** Data for analysis follows **

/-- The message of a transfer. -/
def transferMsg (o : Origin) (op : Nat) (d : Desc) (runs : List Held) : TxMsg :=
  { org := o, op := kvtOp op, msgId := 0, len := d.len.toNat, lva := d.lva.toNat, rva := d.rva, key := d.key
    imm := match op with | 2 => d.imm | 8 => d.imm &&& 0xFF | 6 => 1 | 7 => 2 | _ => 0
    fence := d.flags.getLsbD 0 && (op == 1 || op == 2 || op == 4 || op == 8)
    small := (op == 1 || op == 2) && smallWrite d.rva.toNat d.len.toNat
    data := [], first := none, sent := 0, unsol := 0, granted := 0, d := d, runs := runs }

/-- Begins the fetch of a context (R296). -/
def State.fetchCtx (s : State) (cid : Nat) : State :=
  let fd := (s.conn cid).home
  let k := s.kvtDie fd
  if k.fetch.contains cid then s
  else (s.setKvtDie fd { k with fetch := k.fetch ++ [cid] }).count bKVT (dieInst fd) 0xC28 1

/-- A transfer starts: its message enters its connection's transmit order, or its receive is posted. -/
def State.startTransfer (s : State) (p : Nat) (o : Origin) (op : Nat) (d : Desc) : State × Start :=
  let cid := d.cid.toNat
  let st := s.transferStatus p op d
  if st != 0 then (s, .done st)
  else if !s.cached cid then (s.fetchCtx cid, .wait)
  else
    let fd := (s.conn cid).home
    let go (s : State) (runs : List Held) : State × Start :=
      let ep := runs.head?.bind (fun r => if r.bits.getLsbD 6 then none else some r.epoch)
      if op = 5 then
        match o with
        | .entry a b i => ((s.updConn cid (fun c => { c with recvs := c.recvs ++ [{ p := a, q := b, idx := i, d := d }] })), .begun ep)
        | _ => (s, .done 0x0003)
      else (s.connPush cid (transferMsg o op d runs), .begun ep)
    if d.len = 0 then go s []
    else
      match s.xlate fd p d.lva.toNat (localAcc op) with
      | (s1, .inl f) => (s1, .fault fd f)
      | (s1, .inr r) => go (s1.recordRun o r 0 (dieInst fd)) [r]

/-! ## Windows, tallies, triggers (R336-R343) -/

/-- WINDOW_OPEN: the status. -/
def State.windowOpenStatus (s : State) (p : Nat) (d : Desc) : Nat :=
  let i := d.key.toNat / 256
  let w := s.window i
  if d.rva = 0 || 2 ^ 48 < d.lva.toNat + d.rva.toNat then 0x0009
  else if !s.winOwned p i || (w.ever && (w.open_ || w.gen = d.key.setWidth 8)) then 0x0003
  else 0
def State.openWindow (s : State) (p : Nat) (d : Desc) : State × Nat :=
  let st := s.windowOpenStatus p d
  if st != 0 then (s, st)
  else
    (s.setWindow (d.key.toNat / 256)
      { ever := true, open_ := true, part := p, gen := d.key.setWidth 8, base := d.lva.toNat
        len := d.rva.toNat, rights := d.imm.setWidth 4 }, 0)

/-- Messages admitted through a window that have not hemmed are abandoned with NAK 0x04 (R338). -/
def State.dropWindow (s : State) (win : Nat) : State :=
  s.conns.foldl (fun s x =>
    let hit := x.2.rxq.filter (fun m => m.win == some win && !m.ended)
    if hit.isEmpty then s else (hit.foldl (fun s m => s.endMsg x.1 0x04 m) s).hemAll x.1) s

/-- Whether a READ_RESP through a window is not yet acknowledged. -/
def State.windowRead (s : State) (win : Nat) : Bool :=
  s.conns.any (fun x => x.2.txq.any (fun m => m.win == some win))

** End of Data for analysis **
** Data for analysis follows **

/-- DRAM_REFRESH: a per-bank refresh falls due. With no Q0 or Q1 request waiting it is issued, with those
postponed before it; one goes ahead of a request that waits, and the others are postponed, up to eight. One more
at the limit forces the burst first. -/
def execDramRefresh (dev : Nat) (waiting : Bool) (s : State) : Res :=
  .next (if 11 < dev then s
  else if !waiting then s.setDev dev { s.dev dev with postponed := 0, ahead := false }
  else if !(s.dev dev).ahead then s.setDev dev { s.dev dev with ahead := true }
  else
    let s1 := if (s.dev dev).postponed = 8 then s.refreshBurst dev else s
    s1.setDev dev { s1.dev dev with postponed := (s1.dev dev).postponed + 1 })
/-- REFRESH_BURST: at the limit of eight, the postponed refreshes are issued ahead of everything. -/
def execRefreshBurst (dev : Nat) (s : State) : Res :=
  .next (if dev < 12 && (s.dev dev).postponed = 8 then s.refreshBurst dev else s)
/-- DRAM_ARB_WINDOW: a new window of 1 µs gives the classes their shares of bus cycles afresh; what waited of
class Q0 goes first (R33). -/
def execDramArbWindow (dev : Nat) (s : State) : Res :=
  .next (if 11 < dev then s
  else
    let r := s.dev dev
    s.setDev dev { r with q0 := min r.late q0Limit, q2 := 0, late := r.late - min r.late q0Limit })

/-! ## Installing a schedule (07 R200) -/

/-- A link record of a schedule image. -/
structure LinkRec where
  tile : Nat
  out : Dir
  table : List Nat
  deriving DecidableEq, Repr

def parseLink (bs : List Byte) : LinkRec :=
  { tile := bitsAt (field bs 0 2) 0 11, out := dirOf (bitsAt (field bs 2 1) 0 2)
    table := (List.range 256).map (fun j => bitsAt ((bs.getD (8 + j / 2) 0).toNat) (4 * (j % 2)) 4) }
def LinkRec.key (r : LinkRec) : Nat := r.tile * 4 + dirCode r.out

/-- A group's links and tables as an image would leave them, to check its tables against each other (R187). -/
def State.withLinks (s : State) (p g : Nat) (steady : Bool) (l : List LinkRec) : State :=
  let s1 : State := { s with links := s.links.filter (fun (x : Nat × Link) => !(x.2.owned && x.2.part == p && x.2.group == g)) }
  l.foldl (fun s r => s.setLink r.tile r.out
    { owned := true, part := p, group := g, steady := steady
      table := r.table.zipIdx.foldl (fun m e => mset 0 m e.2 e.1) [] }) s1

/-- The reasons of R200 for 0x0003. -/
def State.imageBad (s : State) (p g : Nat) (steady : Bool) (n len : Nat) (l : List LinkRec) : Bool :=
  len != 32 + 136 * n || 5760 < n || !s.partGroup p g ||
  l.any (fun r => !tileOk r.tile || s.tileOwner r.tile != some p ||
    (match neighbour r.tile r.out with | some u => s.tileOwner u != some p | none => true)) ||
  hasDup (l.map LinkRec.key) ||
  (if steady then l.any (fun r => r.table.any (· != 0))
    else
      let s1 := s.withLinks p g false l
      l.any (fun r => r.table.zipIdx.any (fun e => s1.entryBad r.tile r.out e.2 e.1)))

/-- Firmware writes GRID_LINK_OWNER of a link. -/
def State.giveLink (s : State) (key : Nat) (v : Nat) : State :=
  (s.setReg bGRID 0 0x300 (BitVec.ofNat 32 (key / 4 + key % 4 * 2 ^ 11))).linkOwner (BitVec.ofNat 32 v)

** End of Data for analysis **

### Assigned task
Retype the portion of the data above that starts on the line with "schedule image. -/" and finishes on the line with "table := (List.range", including both of those lines.

### Task answer
/-- A link record of a schedule image. -/
structure LinkRec where
  tile : Nat
  out : Dir
  table : List Nat
  deriving DecidableEq, Repr

def parseLink (bs : List Byte) : LinkRec :=
  { tile := bitsAt (field bs 0 2) 0 11, out := dirOf (bitsAt (field bs 2 1) 0 2)
    table := (List.range 256).map (fun j => bitsAt ((bs.getD (8 + j / 2) 0).toNat) (4 * (j % 2)) 4) }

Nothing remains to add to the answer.